- _Work item_
In the listing below, the lines from the first through the one with "α → State → Res" are to be copied word for word.

------ Material shown ------

-- ==== Sys2Proof/Laws/Runs.lean ====
section
/-! SUPPORT. What the procedures can do whatever the answers from outside and whenever reset strikes: the events they emit, in order, and
what they leave alone. `RunsFrom` composes these facts along a procedure (60_exceptions.md R190 to R192; 70_reset_and_hazards.md R201). -/

namespace Sys2Proof.Laws

open Sys2Proof Sys2Proof.Machine

/-- From `s` to `t` the entries `es` were traced, and no reset has struck. -/
structure Emitted (s t : State) (es : List TraceEntry) : Prop where
  trace : t.trace = s.trace ++ es
  due : ∀ k, s.resetIn = some k → es.length ≤ k ∧ t.resetIn = some (k - es.length)
  undue : s.resetIn = none → t.resetIn = none
  timer : timerAfter s.settleDue (es.map (·.event)) = some t.settleDue
  resets : t.resets = s.resets

/-- After the entries `es` from `s` on, a reset has struck and left `t`. -/
structure Abandoned (s t : State) (es : List TraceEntry) : Prop where
  due : s.resetIn = some es.length
  struck : ∃ u, t = resetBlock u ∧ u.trace = s.trace ++ es ∧ u.resets = s.resets
  timer : ∃ d, timerAfter s.settleDue (es.map (·.event)) = some d

/-- A procedure that started at `s` is done, with `P`, or has been abandoned, with `Q` of what it had emitted. -/
def RunsFrom {α : Type} (s : State) (r : Res α) (P : α → State → List TraceEntry → Prop) (Q : List TraceEntry → Prop) : Prop :=
  match r with
  | .done a t => ∃ es, Emitted s t es ∧ P a t es
  | .abandoned t => ∃ es, Abandoned s t es ∧ Q es

theorem Emitted.refl (s : State) : Emitted s s [] := ⟨by simp, fun k h => ⟨by simp, by simpa using h⟩, id, rfl, rfl⟩

/-- An update that touches neither the trace, nor the reset to come, nor the settle timer, nor the count of resets. -/
theorem Emitted.update {s t u : State} {es : List TraceEntry} (h : Emitted s t es) (h1 : u.trace = t.trace)
    (h2 : u.resetIn = t.resetIn) (h3 : u.settleDue = t.settleDue) (h4 : u.resets = t.resets) : Emitted s u es :=
  ⟨by rw [h1, h.trace], fun k hk => by rw [h2]; exact h.due k hk, fun hk => by rw [h2]; exact h.undue hk, by rw [h3]; exact h.timer,
    by rw [h4, h.resets]⟩

theorem runsFrom_andThen {α β : Type} {s : State} {r : Res α} {f : α → State → Res β}
    {P : α → State → List TraceEntry → Prop} {P' : β → State → List TraceEntry → Prop} {Q : List TraceEntry → Prop}
    (h : RunsFrom s r P Q) (hf : ∀ a t es, Emitted s t es → P a t es → RunsFrom s (f a t) P' Q) :
    RunsFrom s (r.andThen f) P' Q := by
  cases r with
  | done a t => obtain ⟨es, h1, h2⟩ := h; exact hf a t es h1 h2
  | abandoned t => exact h

theorem runsFrom_mono {α : Type} {s : State} {r : Res α} {P P' : α → State → List TraceEntry → Prop}
    {Q Q' : List TraceEntry → Prop} (h : RunsFrom s r P Q) (hP : ∀ a t es, P a t es → P' a t es) (hQ : ∀ es, Q es → Q' es) :
    RunsFrom s r P' Q' := by
  cases r with
  | done a t => obtain ⟨es, h1, h2⟩ := h; exact ⟨es, h1, hP _ _ _ h2⟩
  | abandoned t => obtain ⟨es, h1, h2⟩ := h; exact ⟨es, h1, hQ _ h2⟩

/-- The way out of a procedure at the end of a command. -/
theorem runsFrom_finish {α : Type} {s : State} {r : Res α} {f : α → State → State}
    {P : α → State → List TraceEntry → Prop} {Q : List TraceEntry → Prop} {C : State → Prop}
    (h : RunsFrom s r P Q) (hf : ∀ a t es, Emitted s t es → P a t es → C (f a t))
    (hq : ∀ t es, Abandoned s t es → Q es → C t) : C (r.finish f) := by
  cases r with
  | done a t => obtain ⟨es, h1, h2⟩ := h; exact hf a t es h1 h2
  | abandoned t => obtain ⟨es, h1, h2⟩ := h; exact hq t es h1 h2

/-! ### One event -/

/-- Before an event the reset that is due strikes, or it comes one event nearer. -/
theorem beforeEvent_runs {α : Type} {s t : State} {es : List TraceEntry} {f : Unit → State → Res α}
    {P : α → State → List TraceEntry → Prop} {Q : List TraceEntry → Prop} (h : Emitted s t es) (hq : Q es)
    (hf : ∀ r, (∀ k, s.resetIn = some k → es.length + 1 ≤ k ∧ r = some (k - (es.length + 1))) → (s.resetIn = none → r = none) →
      RunsFrom s (f () { t with resetIn := r }) P Q) :
    RunsFrom s ((beforeEvent t).andThen f) P Q := by
  rcases beforeEvent_cases t with ⟨h1, h2⟩ | ⟨k, h1, h2⟩ | ⟨h1, h2⟩
  · rw [h2]
    refine ⟨es, ⟨?_, ⟨t, rfl, h.trace, h.resets⟩, _, h.timer⟩, hq⟩
    cases hs : s.resetIn with
    | none => rw [h.undue hs] at h1; cases h1
    | some k => have := h.due k hs; rw [h1] at this; simp at this; rw [show k = es.length by omega]
  · rw [h2]
    refine hf (some k) (fun j hj => ?_) (fun hs => ?_)
    · have := h.due j hj; rw [h1] at this; simp at this
      refine ⟨by omega, ?_⟩
      rw [show j - (es.length + 1) = k by omega]
    · rw [h.undue hs] at h1; cases h1
  · rw [h2, andThen_done]
    have := hf none (fun j hj => ?_) (fun _ => rfl)
    · rw [← h1] at this; exact this
    · have := (h.due j hj).2; rw [h1] at this; cases this

/-- Tracing one event. -/
theorem Emitted.snoc {s t u : State} {es : List TraceEntry} {e : TraceEntry} {r : Option Nat} (h : Emitted s t es)
    (h1 : ∀ k, s.resetIn = some k → es.length + 1 ≤ k ∧ r = some (k - (es.length + 1))) (h2 : s.resetIn = none → r = none)
    (ht : u.trace = t.trace ++ [e]) (hr : u.resetIn = r) (hd : timerAfter t.settleDue [e.event] = some u.settleDue)
    (hz : u.resets = t.resets) : Emitted s u (es ++ [e]) :=
  ⟨by rw [ht, h.trace, List.append_assoc], fun k hk => by simpa [hr] using h1 k hk, fun hs => by rw [hr, h2 hs],
    by rw [List.map_append, timerAfter_append, h.timer]; exact hd, by rw [hz, h.resets]⟩

/-- What a frame leaves alone. -/
abbrev SameButFrame (s t : State) : Prop :=
  t = { s with
    ioerr := t.ioerr, aclass := t.aclass, chbuf := t.chbuf, chn := t.chn, busIn := t.busIn, trace := t.trace
    resetIn := t.resetIn, draws := t.draws }

/-- What a write frame leaves alone; it starts the settle timer. -/
abbrev SameButAck (s t : State) : Prop :=
  t = { s with
    ioerr := t.ioerr, aclass := t.aclass, settleDue := true, busIn := t.busIn, trace := t.trace, resetIn := t.resetIn, draws := t.draws }

/-- One read frame with the timer idle, whatever the answer: one entry, at the registers of the state before it (R101). -/
theorem busRead_runs {bus : BusId} {reg : Byte} {n : Nat} {s t : State} {es : List TraceEntry}
    {P : BusAnswer → State → List TraceEntry → Prop} {Q : List TraceEntry → Prop} (h : Emitted s t es) (hs : t.settleDue = false)
    (hq : Q es)
    (hp : ∀ a u, SameButFrame t u → (∀ b, a = .ok b → b.length ≤ n) →
      (∀ b, a = .ok b → u.chn = b.length ∧ u.chbuf = b ++ t.chbuf.drop b.length ∧ u.ioerr = t.ioerr ∧ u.aclass = t.aclass) →
      (∀ c, a = .ioErr c → u.chn = 0 ∧ u.chbuf = t.chbuf ∧ u.ioerr = c ∧ u.aclass = aclassOf (classOf t.platform c)) →
      P a u (es ++ [entryAt t (.rd (readFrame bus reg n) a)])) :
    RunsFrom s (busRead bus reg n t) P Q := by
  rw [busRead, awaitSettle_idle hs, andThen_done]
  refine beforeEvent_runs h hq fun r h1 h2 => ?_
  have hf := afterRead_frame bus reg n { t with resetIn := r }
  refine ⟨es ++ [entryAt t (.rd (readFrame bus reg n) (readAnswer n t))], h.snoc h1 h2 ?_ ?_ ?_ ?_, ?_⟩
  · show (afterRead bus reg n { t with resetIn := r }).trace = _
    rw [hf]; rfl
  · show (afterRead bus reg n { t with resetIn := r }).resetIn = _
    rw [hf]
  · show _ = some (afterRead bus reg n { t with resetIn := r }).settleDue
    rw [hf, hs]; rfl
  · show (afterRead bus reg n { t with resetIn := r }).resets = _
    rw [hf]
  · refine hp (readAnswer n t) (afterRead bus reg n { t with resetIn := r }) ?_ (fun b hb => readAnswer_length hb) ?_ ?_
    · rw [hf]
    · intro b hb
      obtain ⟨g1, g2, g3, g4⟩ := afterRead_of_ok (bus := bus) (reg := reg) (s := { t with resetIn := r }) hb
      exact ⟨g3, g4, g1, g2⟩
    · intro c hc
      obtain ⟨g1, g2, g3, g4⟩ := afterRead_of_ioErr (bus := bus) (reg := reg) (s := { t with resetIn := r }) hc
      exact ⟨g3, g4, g1, g2⟩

------

- _Solution for this problem_
-- ==== Sys2Proof/Laws/Runs.lean ====
section
/-! SUPPORT. What the procedures can do whatever the answers from outside and whenever reset strikes: the events they emit, in order, and
what they leave alone. `RunsFrom` composes these facts along a procedure (60_exceptions.md R190 to R192; 70_reset_and_hazards.md R201). -/

namespace Sys2Proof.Laws

open Sys2Proof Sys2Proof.Machine

/-- From `s` to `t` the entries `es` were traced, and no reset has struck. -/
structure Emitted (s t : State) (es : List TraceEntry) : Prop where
  trace : t.trace = s.trace ++ es
  due : ∀ k, s.resetIn = some k → es.length ≤ k ∧ t.resetIn = some (k - es.length)
  undue : s.resetIn = none → t.resetIn = none
  timer : timerAfter s.settleDue (es.map (·.event)) = some t.settleDue
  resets : t.resets = s.resets

/-- After the entries `es` from `s` on, a reset has struck and left `t`. -/
structure Abandoned (s t : State) (es : List TraceEntry) : Prop where
  due : s.resetIn = some es.length
  struck : ∃ u, t = resetBlock u ∧ u.trace = s.trace ++ es ∧ u.resets = s.resets
  timer : ∃ d, timerAfter s.settleDue (es.map (·.event)) = some d

/-- A procedure that started at `s` is done, with `P`, or has been abandoned, with `Q` of what it had emitted. -/
def RunsFrom {α : Type} (s : State) (r : Res α) (P : α → State → List TraceEntry → Prop) (Q : List TraceEntry → Prop) : Prop :=
  match r with
  | .done a t => ∃ es, Emitted s t es ∧ P a t es
  | .abandoned t => ∃ es, Abandoned s t es ∧ Q es

theorem Emitted.refl (s : State) : Emitted s s [] := ⟨by simp, fun k h => ⟨by simp, by simpa using h⟩, id, rfl, rfl⟩

/-- An update that touches neither the trace, nor the reset to come, nor the settle timer, nor the count of resets. -/
theorem Emitted.update {s t u : State} {es : List TraceEntry} (h : Emitted s t es) (h1 : u.trace = t.trace)
    (h2 : u.resetIn = t.resetIn) (h3 : u.settleDue = t.settleDue) (h4 : u.resets = t.resets) : Emitted s u es :=
  ⟨by rw [h1, h.trace], fun k hk => by rw [h2]; exact h.due k hk, fun hk => by rw [h2]; exact h.undue hk, by rw [h3]; exact h.timer,
    by rw [h4, h.resets]⟩

theorem runsFrom_andThen {α β : Type} {s : State} {r : Res α} {f : α → State → Res β}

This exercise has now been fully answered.